Autoencoders are feedforward networks that learn two functions simultaneously: an encoder and decoder. The encoder maps the original input domain \(\mathcal {X}\) to a new domain named latent space \(\mathcal {Z}\) of dimension L. The decoder then maps from \(\mathcal {Z}\) to the original input space \(\mathcal {X}\). The mapping from \(\mathcal {X}\) to \(\mathcal {Z}\) is created by a neural network with one or multiple hidden layers [20]. The output of the decoder is also a reconstruction feedforward network. Since we aim to have a lower dimensionality at the latent space \(\mathcal {Z}\), the autoencoder is forced to build an encoder function that captures all the salient features from the training data as much as possible [21]. The encoder and decoder functions are defined as z=f(x) and \(\tilde {\boldsymbol {x}} = g \left (\boldsymbol {z} \right)\) respectively where z are the samples at the learned latent space and \(\tilde {\boldsymbol {x}}\) are the reconstructed samples on \(\mathcal {X}\). With the previous definition, the autoencoder loss function to minimize is formalized as

$$E\left (\boldsymbol{x},\tilde{\boldsymbol{x}} \right) = E\left(\boldsymbol{x},g\left(f\left(\boldsymbol{x} \right) \right) \right) $$

where E penalizes g(f(x)) to be different to x.
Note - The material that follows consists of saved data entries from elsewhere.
-- ==== Sys2Proof/Proofs/Line.lean ====
section
/-! PROOFS. The line: the footing, the contention and the condition word, admission to the queue, and the outcomes of the station's
own frames (R161 to R163, R169, R174 to R177). -/

namespace Sys2Proof.Machine
open Sys2Proof Safety

/-- A command of a live station acts by its effect, and the event ends. -/
theorem exec_acts {c : Instr} {f : State → State} {s v : State} (hf : effect c = some f) (hl : s.live = true)
    (hv : f (s.setPins c.pins) = v) : exec c s = .next (settle v) := hv ▸ exec_effect_of_live hf hl

/-! ## Contention (R163) -/

/-- The station wins over the lowest bits where no rival's are below its own. -/
theorem wins_iff (own k : Nat) (rivals : List Nat) : wins own k rivals = true ↔ ∀ r ∈ rivals, own % 2 ^ k ≤ r % 2 ^ k := by
  induction k generalizing rivals with
  | zero => simp [wins, Nat.mod_one]
  | succ k ih =>
    have split (x : Nat) : x % 2 ^ (k + 1) = x % 2 ^ k + 2 ^ k * (x / 2 ^ k % 2) := Nat.mod_pow_succ
    have below (x : Nat) : x % 2 ^ k < 2 ^ k := Nat.mod_lt _ (Nat.two_pow_pos k)
    have bit (x : Nat) : x / 2 ^ k % 2 = 0 ∨ x / 2 ^ k % 2 = 1 := Nat.mod_two_eq_zero_or_one _
    unfold wins
    by_cases hown : sentReleased k own = true
    · have hbit : own / 2 ^ k % 2 = 1 := by simpa [sentReleased] using hown
      rw [if_pos hown]
      by_cases hall : rivals.all (sentReleased k) = true
      · rw [if_pos hall, ih]
        refine forall₂_congr fun r hr => ?_
        have hr : r / 2 ^ k % 2 = 1 := by simpa [sentReleased] using List.all_eq_true.mp hall r hr
        rw [split own, split r, hbit, hr]
        omega
      · rw [if_neg hall]
        obtain ⟨r, hr, hdriven⟩ : ∃ r ∈ rivals, sentReleased k r = false := by simpa [List.all_eq_true] using hall
        have hr0 : r / 2 ^ k % 2 = 0 := (bit r).resolve_right fun h => by simp [sentReleased, h] at hdriven
        refine iff_of_false Bool.false_ne_true fun h => ?_
        have := h r hr
        rw [split own, split r, hbit, hr0] at this
        have := below r
        omega
    · have hbit : own / 2 ^ k % 2 = 0 := (bit own).resolve_right fun h => hown (by simp [sentReleased, h])
      rw [if_neg hown, ih]
      constructor
      · intro h r hr
        rw [split own, split r, hbit]
        rcases bit r with h0 | h1
        · have := h r (List.mem_filter.mpr ⟨hr, by simp [sentReleased, h0]⟩)
          omega
        · have := below own
          rw [h1]
          omega
      · intro h r hr
        obtain ⟨hmem, hdriven⟩ := List.mem_filter.mp hr
        have hr0 : r / 2 ^ k % 2 = 0 := (bit r).resolve_right fun h => by simp [sentReleased, h] at hdriven
        have := h r hmem
        rw [split own, split r, hbit, hr0] at this
        omega

theorem onLineFrame_of_waiting {s : State} (h : ∀ g, g ∈ s.line.queue → g.onLine = none) : onLineFrame s = none :=
  List.find?_eq_none.mpr fun g hg => by simp [TxFrame.waits, h g hg]

/-- A station with its footing, no frame on the line and one in its queue contends with the first. -/
theorem contend_eq {s : State} {f : TxFrame} {q : List TxFrame} (hfoot : s.line.footing = true) (hq : s.line.queue = f :: q)
    (hw : ∀ g, g ∈ f :: q → g.onLine = none) (rivals : List (Nat × Nat)) : contend rivals s =
    if wins (f.cls * 64 + s.cfg.station) 9 (rivals.map fun r => r.1 * 64 + r.2) = true then frameWins f q s else s := by
  have hnone : onLineFrame s = none := onLineFrame_of_waiting (hq ▸ hw)
  unfold contend
  rw [hq, if_pos (by simp [hfoot, hnone])]
  rfl

theorem contend_of_no_footing {s : State} (h : s.line.footing = false) (rivals : List (Nat × Nat)) : contend rivals s = s :=
  if_neg (by simp [h])

theorem hear_of_no_footing {s : State} (h : s.line.footing = false) (p : Pins) (hd : Header) (items : List Item) :
    hear p hd items s = s.setPins p := if_neg (by simp [h])

/-! ## The condition word (R169, R179) -/

theorem condWord_toNat (u : State) : (condWord u).toNat = u.mode.num * 32 + shutterCode u.fire.shutter * 8
    + (if laneHeld u u.spine.down u.spine.outDown then 2 else 0) + (if laneHeld u u.spine.up u.spine.outUp then 1 else 0) := by
  have hmode : u.mode.num ≤ 5 := by cases u.mode <;> decide
  have hshutter : shutterCode u.fire.shutter ≤ 3 := by
    unfold shutterCode
    split
    · decide
    · split <;> decide
  have hdown : (if laneHeld u u.spine.down u.spine.outDown then 2 else 0) ≤ 2 := by split <;> decide
  have hup : (if laneHeld u u.spine.up u.spine.outUp then 1 else 0) ≤ 1 := by split <;> decide
  unfold condWord
  rw [BitVec.toNat_ofNat]
  omega

/-! ## Admission (R175) -/

/-- A frame comes behind those of its class or a lower one. -/
theorem insertFrame_eq (f : TxFrame) {q : List TxFrame} (hq : classOrdered q = true) : insertFrame f q =
    (q.filter fun g => decide (g.cls ≤ f.cls)) ++ f :: q.filter fun g => decide (f.cls < g.cls) := by
  rw [classOrdered_iff] at hq
  induction q with
  | nil => rfl
  | cons g q ih =>
    obtain ⟨hg, hq⟩ := List.pairwise_cons.mp hq
    unfold insertFrame
    split
    · next hle => simp [hle, ih hq, Nat.not_lt.mpr hle]
    · next hlt =>
      have hrest : ∀ x ∈ q, f.cls < x.cls := fun x hx => Nat.lt_of_lt_of_le (Nat.lt_of_not_le hlt) (hg x hx)
      have hlow : (q.filter fun x => decide (x.cls ≤ f.cls)) = [] :=
        List.filter_eq_nil_iff.mpr fun x hx => by simpa using hrest x hx
      have hhigh : (q.filter fun x => decide (f.cls < x.cls)) = q :=
        List.filter_eq_self.mpr fun x hx => by simpa using hrest x hx
      simp [hlt, hlow, hhigh, Nat.lt_of_not_le hlt]

theorem takeLast_append {p : TxFrame → Bool} {a b : List TxFrame} {g : TxFrame} (hg : p g = true) (hb : ∀ x, x ∈ b → p x = false) :
    takeLast p (a ++ g :: b) = some (g, a ++ b) := by
  have hnone : takeLast p b = none := by
    induction b with
    | nil => rfl
    | cons x b ih =>
      rw [takeLast, ih fun y hy => hb y (List.mem_cons_of_mem _ hy)]
      simp [hb x List.mem_cons_self]
  induction a with
  | nil => simp [takeLast, hnone, hg]
  | cons x a ih => simp [takeLast, ih]

theorem takeLast_none {p : TxFrame → Bool} {q : List TxFrame} (h : ∀ x, x ∈ q → p x = false) : takeLast p q = none := by
  induction q with
  | nil => rfl
  | cons x q ih =>
    rw [takeLast, ih fun y hy => h y (List.mem_cons_of_mem _ hy)]
    simp [h x List.mem_cons_self]

theorem waitingNotice_iff (g : TxFrame) : (g.isNotice && g.waits) = true ↔ g.cls = 4 ∧ g.onLine = none := by
  simp [TxFrame.isNotice, TxFrame.waits]

theorem waitingLow_iff (g : TxFrame) :
    ((g.cls == 1 || g.cls == 2) && g.waits) = true ↔ (g.cls = 1 ∨ g.cls = 2) ∧ g.onLine = none := by
  simp [TxFrame.waits]

section
variable {f g : TxFrame} {q a b : List TxFrame}

theorem admission_notice (hf : f.cls = 4) : admission f q =
    if noticeCount q < 6 ∧ q.length < 12 then .taken (insertFrame f q) else .lost := if_pos (by simp [TxFrame.isNotice, hf])

theorem admission_short (hf : f.cls ≠ 4) (hq : q.length < 12) : admission f q = .taken (insertFrame f q) := by
  rw [admission, if_neg (by simp [TxFrame.isNotice, hf]), if_pos hq]

theorem admission_noticeOut (hf : f.cls ≠ 4) (hq : 12 ≤ q.length) (hs : q = a ++ g :: b) (hg : g.cls = 4 ∧ g.onLine = none)
    (hb : ∀ x, x ∈ b → ¬ (x.cls = 4 ∧ x.onLine = none)) : admission f q = .noticeOut (insertFrame f (a ++ b)) := by
  have hlast : takeLast (fun g => g.isNotice && g.waits) q = some (g, a ++ b) := by
    rw [hs]
    exact takeLast_append ((waitingNotice_iff g).mpr hg) fun x hx =>
      Bool.eq_false_iff.mpr (mt (waitingNotice_iff x).mp (hb x hx))
  rw [admission, if_neg (by simp [TxFrame.isNotice, hf]), if_neg (by omega), hlast]

theorem admission_without_notice (hf : f.cls ≠ 4) (hq : 12 ≤ q.length) (hn : ∀ x, x ∈ q → ¬ (x.cls = 4 ∧ x.onLine = none)) :
    admission f q = if f.cls = 0 then
        match takeLast (fun g => (g.cls == 1 || g.cls == 2) && g.waits) q with
        | some (g, q') => .displaced g (insertFrame f q')
        | none => .full
      else .full := by
  have hnone : takeLast (fun g => g.isNotice && g.waits) q = none :=
    takeLast_none fun x hx => Bool.eq_false_iff.mpr (mt (waitingNotice_iff x).mp (hn x hx))
  rw [admission, if_neg (by simp [TxFrame.isNotice, hf]), if_neg (by omega), hnone] <;> rfl

end

end Sys2Proof.Machine

namespace Sys2Proof.Proofs
open Sys2Proof Sys2Proof.Machine Sys2Proof.Safety

/-- Settles O25: a station without its footing hears no frame and does not contend. -/
theorem lineTakenFromFirstIdle : Obligations.LineTakenFromFirstIdle := by
  intro p s hl
  refine ⟨exec_effect_of_live (c := .lineIdle p) rfl hl, fun hfoot => ⟨fun rivals => ?_, fun c h items hf => ?_⟩⟩
  · exact exec_acts (c := .contention p rivals) rfl hl (contend_of_no_footing (s := s.setPins p) hfoot rivals)
  · obtain ⟨heard, hexec, -⟩ := exec_frame hf s
    rw [hexec, hear_of_no_footing hfoot]
    rfl

/-- Settles O26: bit by bit the station wins exactly where no rival's field is below its own. -/
theorem contentionGoesToLowestField : Obligations.ContentionGoesToLowestField := by
  refine ⟨fun u => ?_, fun p rivals f q s hl hfoot hq hw hcls hstation hrivals => ?_⟩
  · intro mode shutter held
    have hmode : mode = u.mode.num := by cases hm : u.mode <;> simp only [mode, hm] <;> rfl
    have hshutter : shutter = shutterCode u.fire.shutter := by
      cases hx : u.fire.shutter with
      | none => simp only [shutter, hx]; rfl
      | some x => cases hstate : x.state <;> simp only [shutter, shutterCode, hx, hstate]
    have hheld (place : PlaceState) (out : Option Handoff) : held place out = if laneHeld u place out = true then 1 else 0 := by
      cases place <;> simp [held, laneHeld]
    rw [condWord_toNat, hmode, hshutter, hheld, hheld]
    congr 2
    split <;> rfl
  · intro own
    have hown : own < 2 ^ 9 := by omega
    have hbelow : ∀ r ∈ rivals, r.1 * 64 + r.2 < 2 ^ 9 := fun r hr => by
      have := hrivals r hr
      omega
    have hwins : wins own 9 (rivals.map fun r => r.1 * 64 + r.2) = true ↔ ∀ r ∈ rivals, own ≤ r.1 * 64 + r.2 := by
      rw [wins_iff, List.forall_mem_map]
      refine forall₂_congr fun r hr => ?_
      rw [Nat.mod_eq_of_lt hown, Nat.mod_eq_of_lt (hbelow r hr)]
    have hcontend := contend_eq (s := s.setPins p) hfoot hq hw rivals
    refine ⟨fun h => exec_acts (c := .contention p rivals) rfl hl (hcontend.trans ((if_pos (hwins.mpr h)).trans ?_)),
      fun ⟨r, hr, hlt⟩ => exec_acts (c := .contention p rivals) rfl hl
        (hcontend.trans (if_neg fun h => Nat.not_le_of_lt hlt (hwins.mp h r hr)))⟩
    cases hx : f.owner <;> simp only [frameWins, reportSent, hx] <;> rfl

end Sys2Proof.Proofs
end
In this work the measure of this loss function is the cross entropy score. Then the encoder F and decoder G functions can be defined as [22]

$$\begin{array}{*{20}l} \boldsymbol{z} = F\left(\boldsymbol{x}, \mathbf{W}_{F} \right) & = \sigma \left(\mathbf{W}_{F} \boldsymbol{x} + \mathbf{b}_{F} \right) \\ \tilde{\boldsymbol{x}} = G\left(\boldsymbol{z}, \mathbf{W}_{G} \right) & = \sigma \left(\mathbf{W}_{G} \mathbf{z} + \mathbf{b}_{G} \right) \end{array} $$

where F(·,WF) and G(·,WG) correspond to the encoding and decoding functions respectively and σ(·) is an activation function. The original input sample is \(\textbf {x} \in \mathcal {X}\), \(\tilde {\boldsymbol {x}} \in \mathcal {X}\) is the reconstructed samples and z the corresponding latent ones which dimension is lower than x. The tensors W and b corresponds to the trained weights and biases of the encoder and decoder networks. These parameters are learned by backpropagation in order to minimize the loss function by the optimizer. This work uses Adaptive Moment Estimation (Adam) [23] optimizer to learn the weights of the network that minimizes the loss function. Adam is a novel first-order stochastic optimization technique. It computes an adaptive learning rate depending on the gradient mean.

Training an autoencoder to solely make \(\tilde {\boldsymbol {x}}\) a copy of x does not ensure the learned latent space z is representative of the input x. Without any constrain or penalization term, the encoder and decoder functions can result into a function that only copies the input in an output, but that is not useful to learn a latent space. For that reason different regularization strategies are evaluated which are L2 norm and Batch Normalization. L2 norm consists in a constraint term added to the loss function E where β is the regularization parameter.

$${E}'\left (\boldsymbol{x},g\left(f\left(\boldsymbol{x}\right)\right), \beta\left(f\left(\boldsymbol{x} \right) \right)\right) = E\left (\boldsymbol{x},g\left (f\left (\boldsymbol{x} \right) \right) \right) + \beta\sum_{i}\left | w_{i} \right |_{2}^{2} $$

The regularization term penalizes the functions f and g to have large weights leading to a simpler model and reducing overfitting [24]. To improve even more the generalization capacity the other regularization policy is used during the encoding process just after the first hidden layer of the encoding function. Batch Normalization [25] consists in auto-scaling the activation units to zero mean and unit variance at each mini-batch iteration.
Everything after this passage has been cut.